Bob Kerrey’s War Record Fuels Debate in Vietnam on His Role at New University
By RICHARD C. PADDOCKJUNE 2, 2016
Former Senator Bob Kerrey, board chairman of the new Fulbright University Vietnam, being presented with the school’s license during a ceremony in Ho Chi Minh City, Vietnam, last month. Credit United States State Department
BANGKOK — The appointment of former Senator
Bob Kerrey to lead a new American-backed university in
Vietnam has set off a sharp debate among Vietnamese over whether he should be disqualified because of his part in killing women and children as a
Navy SEAL during the Vietnam War.
“While the Vietnamese are willing to let bygones be bygones,” Ton Nu Thi Ninh, Vietnam’s former ambassador to the European Union, said by email, “the decision to appoint Bob Kerrey to be chairman of the board of the first American-style university in Vietnam strikes me as insensitive to the Vietnamese at best, and taking us for granted at worst.”
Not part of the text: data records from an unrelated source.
-- ==== Sys2Proof/Tests/Slice0.lean ====
section
/-! SUPPORT. Tests: expected values are those of spec/95_test_vectors.md (cited by section) or of the rule named; and, for
every statement with hypotheses, a witness that meets them together. -/

namespace Sys2Proof.Tests

open Sys2Proof Sys2Proof.Machine

/-! ### Helpers -/

/-- One field of an outcome's next state. -/
def field {α : Type} (r : Res State) (f : State → α) : Option α :=
  match r with
  | .next s => some (f s)
  | _ => none

/-- Why an outcome refuses. -/
def refusal {α : Type} (r : Res α) : Option Refusal :=
  match r with
  | .refused e => some e
  | _ => none

/-- Why an outcome faults. -/
def fault {α : Type} (r : Res α) : Option Fault :=
  match r with
  | .fault e => some e
  | _ => none

/-- What a decoder answers. -/
def decoded (r : Except DecodeError Instr) : Option Instr :=
  match r with
  | .ok i => some i
  | .error _ => none

/-- Why a decoder refuses. -/
def rejected (r : Except DecodeError Instr) : Option DecodeError :=
  match r with
  | .ok _ => none
  | .error e => some e

/-- Words written to an empty memory. -/
def memOf : List (Word × Word) → Memory
  | [] => []
  | (pa, v) :: r => putWord (memOf r) pa v

/-- Part of the start state S0 of section 2.6: directory at 0x00105000 with slot 2 present, slot 3 empty, and the words of
the page table at 0x00102000 that the tests read. -/
def s0 : State :=
  { State.reset with
    bound := true, curDir := 0x00105#20, cr3 := 0x00105000#32, tlb := [],
    mem := memOf [(0x00105008#32, 0x00102003#32), (0x0010500C#32, 0#32), (0x00102000#32, 0#32), (0x0010200C#32, 0#32)] }

/-- S0 with the page 0x00800000 mapped to the frame 0x00001000. -/
def s1 : State :=
  { s0 with mem := memOf [(0x00105008#32, 0x00102003#32), (0x0010500C#32, 0#32), (0x00102000#32, 0x00001003#32)] }

/-- S0 with slots 2 and 3 holding one table (20_memory.md R47). -/
def sShared : State :=
  { s0 with mem := memOf [(0x00105008#32, 0x00102003#32), (0x0010500C#32, 0x00102003#32), (0x00102000#32, 0#32)] }

/-- The table INIT_GDT builds, loaded with its pointer (section 2.2). -/
def sGdt : State :=
  { s0 with gdt := builtGdt, gdtr := { limit := 0x002F#16, base := 0xC0104000#32 } }

/-- The same after its reload: CS and SS loaded from slots 1 and 2. -/
def sLoaded : State := { sGdt with segs := reloadedSegs sGdt.cfg sGdt.gdt }

/-! ### Decoding: words written out bit by bit from R91, R92 -/

theorem test_decode_encDesc : decodeTableWord 136 (0b00000001 + 0x12345678 * 2 ^ 8 + 0x000ABCDE * 2 ^ 40 + 0x0000009A * 2 ^ 72
    + 0x000000C0 * 2 ^ 104) = some (.encDesc 0x12345678#32 0x000ABCDE#32 0x9A#8 0xC0#8) := by decide

theorem test_decode_gdt : decodeTableWord 40 (0b00000010 + 1 * 2 ^ 8) = some (.initGdt .table)
    ∧ decodeTableWord 40 (0b00000011 + 0xFFFFFFFE * 2 ^ 8) = some (.loadGdt .null) := by decide

theorem test_decode_codec : decodeTableWord 72 (0b00010000 + 0x00102ABC * 2 ^ 8 + 0xFFFFF003 * 2 ^ 40)
      = some (.encPde 0x00102ABC#32 0x003#12)
    ∧ decodeTableWord 40 (0b00010001 + 0x00102003 * 2 ^ 8) = some (.decPde 0x00102003#32)
    ∧ decodeTableWord 72 (0b00010010 + 0x00001000 * 2 ^ 8 + 0x003 * 2 ^ 40) = some (.encPte 0x00001000#32 0x003#12)
    ∧ decodeTableWord 40 (0b00010011 + 0xDEADB067 * 2 ^ 8) = some (.decPte 0xDEADB067#32) := by decide

theorem test_decode_translator : decodeTableWord 40 (0b00100000 + 0xC0102000 * 2 ^ 8) = some (.v2p 0xC0102000#32)
    ∧ decodeTableWord 40 (0b00100001 + 0x00102000 * 2 ^ 8) = some (.p2v 0x00102000#32)
    ∧ decodeTableWord 40 (0b00100010 + 0xC0102000 * 2 ^ 8) = some (.dirIdx 0xC0102000#32)
    ∧ decodeTableWord 40 (0b00100011 + 0xC0102000 * 2 ^ 8) = some (.tblIdx 0xC0102000#32)
    ∧ decodeTableWord 40 (0b00100100 + 0xC0102000 * 2 ^ 8) = some (.pgOff 0xC0102000#32)
    ∧ decodeTableWord 40 (0b00100101 + 0x00001003 * 2 ^ 8) = some (.frameAddr 0x00001003#32) := by decide

theorem test_decode_manager : decodeTableWord 8 0b00110000 = some .initRt
    ∧ decodeTableWord 136 (0b00110001 + 0x00803ABC * 2 ^ 8 + 0x00205DEF * 2 ^ 40 + 0x003 * 2 ^ 72 + 0x007 * 2 ^ 104)
      = some (.mapPage 0x00803ABC#32 0x00205DEF#32 0x003#12 0x007#12)
    ∧ decodeTableWord 40 (0b00110010 + 0x00803123 * 2 ^ 8) = some (.unmapPage 0x00803123#32)
    ∧ decodeTableWord 40 (0b00110011 + 0x00800123 * 2 ^ 8) = some (.getPhys 0x00800123#32)
    ∧ decodeTableWord 40 (0b00110100 + 0x00800123 * 2 ^ 8) = some (.isMapped 0x00800123#32) := by decide

theorem test_decode_primitives : decodeTableWord 72 (0b01000000 + 0x002F * 2 ^ 8 + 0xC0104000 * 2 ^ 40)
      = some (.pLgdt 0x002F#16 0xC0104000#32)
    ∧ decodeTableWord 8 0b01000001 = some .pReloadSegs
    ∧ decodeTableWord 40 (0b01000010 + 0x00800000 * 2 ^ 8) = some (.pInvlpg 0x00800000#32)
    ∧ decodeTableWord 8 0b01000011 = some .pFlushTlb ∧ decodeTableWord 8 0b01000100 = some .pRdCr3
    ∧ decodeTableWord 40 (0b01000101 + 0x00105000 * 2 ^ 8) = some (.pWrCr3 0x00105000#32) := by decide

/-- Section 2.8: refused codes beside accepted ones. -/
theorem test_decode_refusals : rejected (decodeOperation (.of 0x00#8)) = some (.reserved 0x00#8)
    ∧ rejected (decodeOperation (.of 0x04#8)) = some (.reserved 0x04#8)
    ∧ rejected (decodeOperation (.of 0x35#8)) = some (.reserved 0x35#8)
    ∧ rejected (decodeOperation (.of 0x42#8)) = some (.primitiveFromHost 0x42#8)
    ∧ rejected (decodeRequest (.of 0x34#8)) = some (.notPrimitive 0x34#8) := by decide

/-! ### WellFormed: each check refuses an ill-formed command -/

theorem test_wf_code : (Command.of 0x04#8).wellFormed = false ∧ (Command.of 0x30#8).wellFormed = true := by decide
theorem test_wf_s4_access : (Command.of 0x01#8 0#32 0#32 0x100#32).wellFormed = false := by decide
theorem test_wf_s4_flags : (Command.of 0x01#8 0#32 0#32 0#32 0x100#32).wellFormed = false := by decide
theorem test_wf_t1 : (Command.of 0x02#8 2#32).wellFormed = false ∧ (Command.of 0x02#8 1#32).wellFormed = true := by decide
theorem test_wf_e2 : (Command.of 0x10#8 0#32 0x1000#32).wellFormed = false := by decide
theorem test_wf_e1_unused : (Command.of 0x11#8 0#32 1#32).wellFormed = false := by decide
theorem test_wf_v1_unused : (Command.of 0x20#8 0#32 0#32 1#32).wellFormed = false := by decide
theorem test_wf_n0 : (Command.of 0x30#8 1#32).wellFormed = false := by decide
theorem test_wf_m4 : (Command.of 0x31#8 0#32 0#32 0x1000#32).wellFormed = false
    ∧ (Command.of 0x31#8 0#32 0#32 0#32 0x1000#32).wellFormed = false := by decide
theorem test_wf_q1_unused : (Command.of 0x33#8 0#32 0#32 0#32 1#32).wellFormed = false := by decide
theorem test_wf_primLgdt : (Command.of 0x40#8 0x10000#32).wellFormed = false
    ∧ (Command.of 0x40#8 0xFFFF#32 0xFFFFFFFF#32).wellFormed = true := by decide
theorem test_wf_primNone : (Command.of 0x43#8 1#32).wellFormed = false := by decide
theorem test_wf_primWord_unused : (Command.of 0x42#8 0#32 1#32).wellFormed = false := by decide
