-- ==== Sys2Proof/Word.lean ====
section
/-! DEFINITION. The widths of the WJ-628 (spec 00_scope.md, sections 1.7 and 1.8): words, word addresses, lanes, and the
indices of windows and batch records. -/

namespace Sys2Proof

/-- One byte: one lane of a word, or one byte of the service link. -/
abbrev Byte := BitVec 8

/-- 32 bits of data, the unit of every memory and upstream transaction. -/
abbrev Word := BitVec 32

/-- A word address, 000000h to FFFFFFh (section 1.8: byte addresses are not used). -/
abbrev Addr := BitVec 24

/-- A lane mask: bit i is lane i, lane 0 the least significant byte. Byte strobes have the same shape. -/
abbrev Lanes := BitVec 4

/-- The index of a window, 0 to 7. -/
abbrev WindowIdx := Fin 8

/-- The index of a batch record, 0 to 15. -/
abbrev RecordIdx := Fin 16

end Sys2Proof
end

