-- ==== Sys2Proof/Machine/Configuration.lean ====
section
/-! DEFINITION. The commands that change the configuration: SET_TIMING (R47), STAGE_WINDOW (R36), APPLY (R139). -/

namespace Sys2Proof.Machine

/-! ## SET_TIMING -/

/-- R47: the status of SET_TIMING, OK when all three checks pass. -/
def State.timingStatus (s : State) (v : TimingFields) : StatusCode :=
  if s.mode != .bypass then .state
  else if !timingInRange v then .range
  else if !tableFits s.live v.active.toNat then .range
  else .ok

/-- R48, R58: the tracker enters LOST. From ACQUIRE or LOCKED this is a change of tracker state: it sets the LOST flag and
is reported to the release engine and the mode controller. A tracker that is LOST does not change. -/
def loseTracker (w : Work) : Work :=
  if w.st.tracker.state == .lost then w
  else applyIfLost ((w.map fun s => handFlag .lost { s with tracker := s.tracker.lose }).tell)

/-- R47: the seven values are replaced and the timing becomes set. -/
def acceptTiming (v : TimingFields) (s : State) : State :=
  settle (loseTracker (Work.start { s with timing := timingOf v }))

/-- R47. -/
def setTiming (v : TimingFields) (s : State) : State :=
  if s.timingStatus v == .ok then answerStatus .ok (acceptTiming v s) else answerStatus (s.timingStatus v) s

/-- SET_TIMING (R47, R48). -/
def execSetTiming (v : TimingFields) (s : State) : Result :=
  .next (onRequest .setTiming (timingPayload v) (setTiming v) s)

/-! ## STAGE_WINDOW -/

/-- R36 step 2 on: the staged record replaced, or RANGE. -/
def stageRecord (index : BitVec 8) (f : RecordFields) (s : State) : State :=
  match windowOf index, stagedRecord f with
  | some W, some r => answerStatus .ok { s with staged := s.staged.set W.val r W.isLt }
  | _, _ => answerStatus .range s

/-- R36: the BUSY check comes first. -/
def stageWindow (index : BitVec 8) (f : RecordFields) (s : State) : State :=
  if s.applyPending then answerStatus .busy s else stageRecord index f s

/-- STAGE_WINDOW (R36, R37, R169). -/
def execStageWindow (index : BitVec 8) (f : RecordFields) (s : State) : Result :=
  .next (onRequest .stageWindow (index :: recordPayload f) (stageWindow index f) s)

/-! ## APPLY -/

/-- R139: the status of APPLY, OK when it is accepted. -/
def State.applyStatus (s : State) : StatusCode :=
  if s.applyPending then .busy
  else if s.staged == s.live then .already
  else (checkTable s.staged s.timing).getD .ok

/-- R140: the effect of an APPLY accepted in BYPASS. -/
def applyNow (w : Work) : Work :=
  (w.map fun s => handFlag .applied { s with live := s.staged }).report

/-- R141 steps 1 and 2: apply-pending, and the closing marks of the windows whose records differ. -/
def markClosing (s : State) : State :=
  { s.mapWindows fun W d => { d with closing := d.closing || s.differs W } with applyPending := true }

/-- R141: the effect of an APPLY accepted in ACTIVE or DRAINING. -/
def applyLater (w : Work) : Work :=
  applyIfLost (sealAll ((List.finRange 8).filter w.st.differs) (w.map markClosing)).report

/-- R139 step 4. -/
def acceptApply (s : State) : State :=
  settle (if s.mode == .bypass then applyNow (Work.start s) else applyLater (Work.start s))

/-- R139. -/
def applyStaged (s : State) : State :=
  if s.applyStatus == .ok then answerStatus .ok (acceptApply s) else answerStatus s.applyStatus s

/-- APPLY (R139 to R141). -/
def execApply (s : State) : Result :=
  .next (onRequest .apply [] applyStaged s)

end Sys2Proof.Machine
end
The university, Fulbright University Vietnam, the first independent, private university in Vietnam, made news after
President Obama announced its opening during a visit to Vietnam last week.
Mr. Kerrey admitted 15 years ago that he and the team of commandos he led in the Mekong Delta in 1969 killed innocent women and children during a midnight raid in the village of Thanh Phong.
Survivors of the attack said 20 civilians were killed, including 13 children and a pregnant woman. Mr. Kerrey was awarded a Bronze Star after his squad falsely reported that it had killed 21 Viet Cong guerrillas.
Mr. Kerrey was silent about the slaughter for more than three decades until The New York Times and CBS News were on the verge of publishing
a joint investigation in 2001.
“It was not a military victory,” Mr. Kerrey acknowledged in speech then. “It was a tragedy, and I had ordered it.”
“I have been haunted by it for 32 years,” he said.
The discussion of Mr. Kerrey’s war history — which has bubbled up in posts on Facebook and in articles at online news portals — threatens to reopen old wounds from what is known in Vietnam as the American War. About three million people died in the war, including more than 58,000 Americans.
Bob Kerrey during Navy SEAL training before combat in Vietnam.
Mr. Kerrey was later wounded on another mission and lost part of a leg. He and his raiders were never held to account for the killings.
Kerrey served as Nebraska’s governor and senator, ran for president in 1992, and retired from elective office in 2000. He served as president of the New School, a university in New York City, from 2001 to 2010.
Bao Anh Thai, a lawyer in Ho Chi Minh City, said that leading a university was not the proper place for a man with Mr. Kerrey’s war record.
“Please tell me the name of any prestigious university in this world, where a killer in cold blood of women and children — he admitted it and he is not charged for it — could be the president,” he wrote on Facebook.
“It is not about the Vietnam War, it is not about reconciliation between the two countries, it is a common sense of education. Would you send your children to a university like that?”
Nguyen Duc Hien, a journalist at a legal newspaper in Ho Chi Minh City, noted that Mr. Kerrey kept quiet about the atrocities for more than 30 years and only spoke publicly about them when journalists forced his hand.
“After killing and lying, he should not represent knowledge and contributing the values of America in Vietnam!” Mr. Hien wrote on Facebook.
“I welcome Fulbright, but America has no shortage of people to choose as a representative for America.”
Others were more willing to let Mr. Kerrey atone for his actions by helping the country.
“Give him a chance to correct his mistake by doing something useful for the Vietnamese people with his new job,” said Thao Dan, a literature teacher in Haiphong.
But Nguyen Van Tho, a writer and a veteran of the war, said there was a difference between forgiving and forgetting.
“If I had a chance to meet Bob Kerrey, I would still welcome him,” he said on Facebook. “I want to forgive and forget all the pain of war. People can forgive soldier Bob Kerrey but people are not allowed to forget all the killing of innocent civilians. That is a crime the world should condemn forever.”